11. Carefully review your figures against all tax records.

When you're preparing a tax return, the figures that are reported must match the documentation that's being submitted to the IRS. That will include any 1099s, W-2s, and any other reports that might go from a third party, such as supplier or bands, to the IRS to report your income. Any discrepancies or mistakes made in reporting will likely trigger an audit.

12. Appropriately record all numbers.

The IRS advises that you can round the numbers in your business tax return to the nearest dollar. Don't round it any more than that. If numbers that are rounded to the nearest ten dollars or hundred dollars are submitted, the IRS will probably question where those numbers are accurate and audit your business.

13. File tax returns on time.

If you file your returns late, you can increase the likelihood of drawing attention to your business and getting audited. Always file your returns on time. If you're unsure you'll be able to file on time, file the appropriate paperwork to get an extension, and then submit a partial payment of the estimated amount. If you expect that your business is going to owe more than $500 in taxes for the year, you'll be required to pay quarterly taxes. Failure to pay quarterly taxes will subject you to tax penalties and potentially cause you to be audited for the entire year.

14. Sign everything.

It may seem simple, but forgetting to sign any of the attached schedules or your tax return can trigger an audit. If this is missing, the IRS is required to review your full return more closely. Additionally, you should always double-check the accuracy of your calculations and form completion before you submit your form.

15. Consider a professional for your business taxes.

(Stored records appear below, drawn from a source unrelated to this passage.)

-- ==== Sys2Proof/Tests/Slice0.lean ====
section
/-! SUPPORT. Tests whose expected values come from spec/ (30_encoding.md R84, 95_test_vectors.md; each names its vector),
the smoke test of WellFormed, and for every statement with hypotheses a witness that meets them together. -/

namespace Sys2Proof.Tests

open Sys2Proof.Machine

/-! ### Decoding: one word per command, written out from the encoding (R65, R67, R84, vectors V-ENC) -/

theorem test_decode_nop : decode 0x00FFFFFFFFFFFFFFFF#72 = .command .nop := by decide
theorem test_decode_setsr : decode 0x0140E5888000000000#72 = .command (.setsr 0x40E5888000000000#64) := by decide
theorem test_decode_setf : decode 0x023FD0000000000000#72 = .command (.setf 0x3FD0000000000000#64) := by decide
theorem test_decode_setph : decode 0x038000000000000000#72 = .command (.setph 0x8000000000000000#64) := by decide
theorem test_decode_offph : decode 0x043FD3333333333333#72 = .command (.offph 0x3FD3333333333333#64) := by decide
theorem test_decode_proc : decode 0x05123456789ABCDEF0#72 = .command .proc := by decide
theorem test_decode_rdph : decode 0x060000000000000000#72 = .command .rdph := by decide
theorem test_decode_rdf : decode 0x070000000000000000#72 = .command .rdf := by decide
theorem test_decode_rdsr : decode 0x080000000000000000#72 = .command .rdsr := by decide
theorem test_decode_rdd : decode 0x090000000000000000#72 = .command .rdd := by decide
theorem test_decode_reserved_low : decode 0x0A0000000000000000#72 = .reserved 0x0A#8 := by decide
theorem test_decode_reserved_high : decode 0xFF3FF0000000000000#72 = .reserved 0xFF#8 := by decide
theorem test_decode_table_word : decodeTableWord 72 0x023FD0000000000000 = some (.setf 0x3FD0000000000000#64) := by
  decide
theorem test_encode_setf : encode (.setf 0x3FD0000000000000#64) = 0x023FD0000000000000#72 := by decide
theorem test_encode_rdd : encode .rdd = 0x090000000000000000#72 := by decide

/-! ### WellFormed: each check refuses an ill-formed term -/

theorem smoke_reserved_word : assignedWord 0x0A0000000000000000#72 = false := by decide
theorem smoke_last_assigned_word : assignedWord 0x090000000000000000#72 = true := by decide
theorem smoke_ignored_data_not_canonical : canonicalWord 0x050000000000000001#72 = false := by decide
theorem smoke_reserved_not_canonical : canonicalWord 0x0A0000000000000000#72 = false := by decide
theorem smoke_setf_before_setsr :
    orderedRun ⟨false, false, false⟩ [.command 0x023FF0000000000000#72] = false := by decide
theorem smoke_proc_before_setf :
    orderedRun ⟨false, true, false⟩ [.command 0x050000000000000000#72] = false := by decide
theorem smoke_rdf_before_setf :
    orderedRun ⟨false, true, false⟩ [.command 0x070000000000000000#72] = false := by decide
theorem smoke_rdsr_after_reset :
    orderedRun ⟨true, true, true⟩ [.reset, .command 0x080000000000000000#72] = false := by decide
theorem smoke_rdd_before_setf :
    orderedRun ⟨false, false, false⟩ [.command 0x090000000000000000#72] = false := by decide
theorem smoke_reserved_in_run : orderedRun ⟨true, true, true⟩ [.command 0x0B0000000000000000#72] = false := by decide
theorem smoke_boot_order : orderedRun ⟨false, false, false⟩
    [.command 0x014020000000000000#72, .command 0x023FF0000000000000#72, .command 0x050000000000000000#72] = true := by
  decide

/-! ### One step of each command (95_test_vectors.md section 2) -/

/-- The checked view right after reset, where the vectors of section 2 start. -/
def checkedReset : State := State.start .checked 0 .ramp []

/-- A configured instance, in the checked view. -/
def live (shape : Shape) (phase delta : Word) : State :=
  { State.start .checked 0 shape [] with phase := phase, delta := delta, wrFreq := true, wrSr := true, wrDelta := true }

/-- A configured instance whose sample rate is `rate`. -/
def rated (rate : Word) : State := { live .ramp 0x3FE4000000000000#64 0 with sr := rate }

/-- A part of the next state, if there is one. -/
def nextOf {α : Type} (o : StepResult) (part : State → α) : Option α :=
  match o with
  | .next t => some (part t)
  | _ => none

/-- V-NOP-2. -/
theorem test_nop_after_reset :
    nextOf (exec .nop State.reset) (fun t => (t.phase, t.out, t.k, t.flt)) = some (0, [], 1, none) := by decide

/-- V-SETSR-4: DELTA is left stale. -/
theorem test_setsr_leaves_delta : nextOf (exec (.setsr 0x4010000000000000#64) (live .ramp 0 0x3FC0000000000000#64))
    (fun t => (t.sr, t.delta)) = some (0x4010000000000000#64, 0x3FC0000000000000#64) := by decide

/-- V-SETSR-3: a NaN is stored as given. -/
theorem test_setsr_stores_nan : nextOf (exec (.setsr 0x7FF8000000000000#64) State.reset)
    (fun t => (t.sr, t.wrSr, t.wrDelta)) = some (0x7FF8000000000000#64, true, false) := by decide

/-- V-SETF-1: an inexact quotient; PHASE is kept (V-SETF-20). -/
theorem test_setf_rounds : nextOf (exec (.setf 0x3FD0000000000000#64) (rated 0x40E5888000000000#64))
    (fun t => (t.freq, t.delta, t.phase)) =
      some (0x3FD0000000000000#64, 0x3ED7C6F8C751F177#64, 0x3FE4000000000000#64) := by decide +kernel

/-- V-SETF-19: SETF before any SETSR. -/
theorem test_setf_unwritten_sr : nextOf (exec (.setf 0x3FF0000000000000#64) checkedReset)
    (fun t => (t.flt, t.k, t.wrFreq, t.wrDelta)) = some (some ⟨.uninitSr, 0⟩, 0, false, false) := by decide

/-- V-SETPH-3: a NaN is kept bit for bit. -/
theorem test_setph_keeps_nan : nextOf (exec (.setph 0x7FF0000000000001#64) (live .ramp 0x3FE0000000000000#64 0))
    (fun t => t.phase) = some 0x7FF0000000000001#64 := by decide

/-- V-OFFPH-1: 0.9 + 0.3, rounded and not wrapped. -/
theorem test_offph_does_not_wrap :
    nextOf (exec (.offph 0x3FD3333333333333#64) (live .ramp 0x3FECCCCCCCCCCCCD#64 0)) (fun t => t.phase) =
      some 0x3FF3333333333333#64 := by decide +kernel

/-- V-OFFPH-2: +0 + -0 is +0. -/
theorem test_offph_zero_sign : nextOf (exec (.offph 0x8000000000000000#64) State.reset) (fun t => t.phase) =
    some 0x0000000000000000#64 := by decide +kernel

/-- V-PROC-3: the sum rounds and the subtraction is exact. -/
theorem test_proc_wraps :
    nextOf (exec .proc (live .ramp 0x3FECCCCCCCCCCCCD#64 0x3FC0000000000000#64)) (fun t => (t.phase, t.out)) =
      some (0x3F99999999999980#64, [0x3F99999999999980#64]) := by decide +kernel

/-- V-PROC-S1: the SINE response is `SIN` of the rounded product, and PHASE is the unshaped sum. -/
theorem test_proc_sine : nextOf (exec .proc (live .sine 0x0000000000000000#64 0x3FD0000000000000#64))
      (fun t => (t.phase, t.out)) =
    some (0x3FD0000000000000#64, [(instanceSin 0).eval 0x3FF921FB54442D18#64]) := by
  have sum : fadd 0x0000000000000000#64 0x3FD0000000000000#64 = .num 0x3FD0000000000000#64 := by decide +kernel
  have same : wrap 0x3FD0000000000000#64 = .num 0x3FD0000000000000#64 := by decide +kernel
  have product : fmul 0x3FD0000000000000#64 fTwoPi = .num 0x3FF921FB54442D18#64 := by decide +kernel
  have finite : isFinite 0x3FF921FB54442D18#64 = true := by decide +kernel
  simp [exec, execProc, live, State.start, State.command, State.whileSound, State.mayRead, State.withShaped, fsin,
    nextOf, sum, same, product, finite]

/-- V-RD-1 and V-RD-8's kind: PHASE comes back as stored. -/
theorem test_rdph : nextOf (exec .rdph (live .ramp 0x8000000000000000#64 0)) (fun t => (t.out, t.phase)) =
    some ([0x8000000000000000#64], 0x8000000000000000#64) := by decide

/-- V-RD-2. -/
theorem test_rdf_unwritten : nextOf (exec .rdf checkedReset) (fun t => (t.flt, t.out, t.k)) =
    some (some ⟨.uninitFreq, 0⟩, [], 0) := by decide

/-- V-RD-6's kind: SR as last written. -/
theorem test_rdsr : nextOf (exec .rdsr (rated 0x4010000000000000#64)) (fun t => t.out) =
    some [0x4010000000000000#64] := by decide

/-- V-RD-5's kind: DELTA as computed. -/
theorem test_rdd : nextOf (exec .rdd (live .ramp 0 0x3ED7C6F8C751F177#64)) (fun t => t.out) =
    some [0x3ED7C6F8C751F177#64] := by decide

/-- R137's last column: on the hardware RDF before any SETF returns what FREQ holds. -/
theorem test_rdf_unwritten_hardware :
    nextOf (exec .rdf { State.reset with freq := 0x7FF8000000000000#64 }) (fun t => (t.out, t.flt, t.k)) =
      some ([0x7FF8000000000000#64], none, 1) := by decide

/-- R137's last column: on the hardware RDSR before any SETSR returns what SR holds. -/
theorem test_rdsr_unwritten_hardware :
    nextOf (exec .rdsr { State.reset with sr := 0x4020000000000000#64 }) (fun t => (t.out, t.flt, t.k)) =
      some ([0x4020000000000000#64], none, 1) := by decide

/-- R137's last column: on the hardware RDD before any SETF returns what DELTA holds. -/
theorem test_rdd_unwritten_hardware :
    nextOf (exec .rdd { State.reset with delta := 0x3FC0000000000000#64 }) (fun t => (t.out, t.flt, t.k)) =
      some ([0x3FC0000000000000#64], none, 1) := by decide

/-- V-RST-1: what reset leaves. -/
theorem test_reset_event :
    nextOf (step { live .ramp 0x3FE3333333333333#64 0x3FC0000000000000#64 with run := [.reset], out := [7] })
      (fun t => (t.phase, t.marks, t.out, t.k)) = some (0, ⟨false, false, false⟩, [7], 1) := by decide

/-- V-ENC-4: a reserved opcode. -/
theorem test_reserved : nextOf (step (checkedReset.withFetchWord 72 0x0A0000000000000000))
    (fun t => (t.flt, t.k, t.phase)) = some (some ⟨.reserved 0x0A#8, 0⟩, 0, 0) := by decide

/-! ### The physical interface and assembly -/

/-- R84, R79: text to word. -/
theorem test_assemble_setsr : assembleLine "SETSR 44100 ; rate".toList =
    some [.command 0x0140E5888000000000#72] := by decide +kernel

/-- R81's own example. -/
theorem test_listing : listing (encode (.setf 0x3FD0000000000000#64)) = "02_3FD0000000000000".toList := by decide +kernel

/-- R11: 0.1 is the nearest binary64 value. -/
theorem test_decimal_literal : operandLiteral "0.1".toList = some 0x3FB999999999999A#64 := by decide +kernel

/-! ### Witnesses: states and operands that meet each statement's hypotheses, at the boundaries of its clauses -/

/-- A configured instance with one item to execute. -/
def loaded (item : RunItem) : State := { live .ramp 0 0 with run := [item] }

theorem witness_EncodedCommandDecodes : (Instr.setf 0x8000000000000001#64).wellFormed = true := by decide

theorem witness_CanonicalWordIsEncoding : canonicalWord 0x000000000000000000#72 = true ∧
    canonicalWord 0x04FFFFFFFFFFFFFFFF#72 = true ∧ canonicalWord 0x090000000000000000#72 = true := by decide

theorem witness_ReservedOpcodesByNumber : decode 0x0AFFFFFFFFFFFFFFFF#72 = .reserved 0x0A#8 ∧
    decode 0x09FFFFFFFFFFFFFFFF#72 = .command .rdd := by decide

theorem witness_DataNeverChangesTheCommand : decode (commandWord 0xFF 1) = .reserved 0xFF#8 ∧
    (decode (commandWord 0x05 1) = .command .proc ∧ operand .proc = none) ∧
    (decode (commandWord 0x04 1) = .command (.offph 1) ∧ operand (.offph 1) = some 1) := by decide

You may believe you're competent enough to prepare the tax return, but choosing to get a professional to do it could be a smart business expense. Tax professionals can thoroughly review all of your receipts and other records to be sure they're documented appropriately. They have the knowledge and experience to help you with avoiding an audit of your business. If you're interested in knowing more about using a tax professional to handle your business taxes, you can find more information at this link: taxfyle.com/tax-preparation-outsourcing.

It can be a challenging time whenever a business gets audited. It's best to do as much as you can to avoid that happening. Keep these 15 strategies in mind to help give your business the best chance of not getting audited.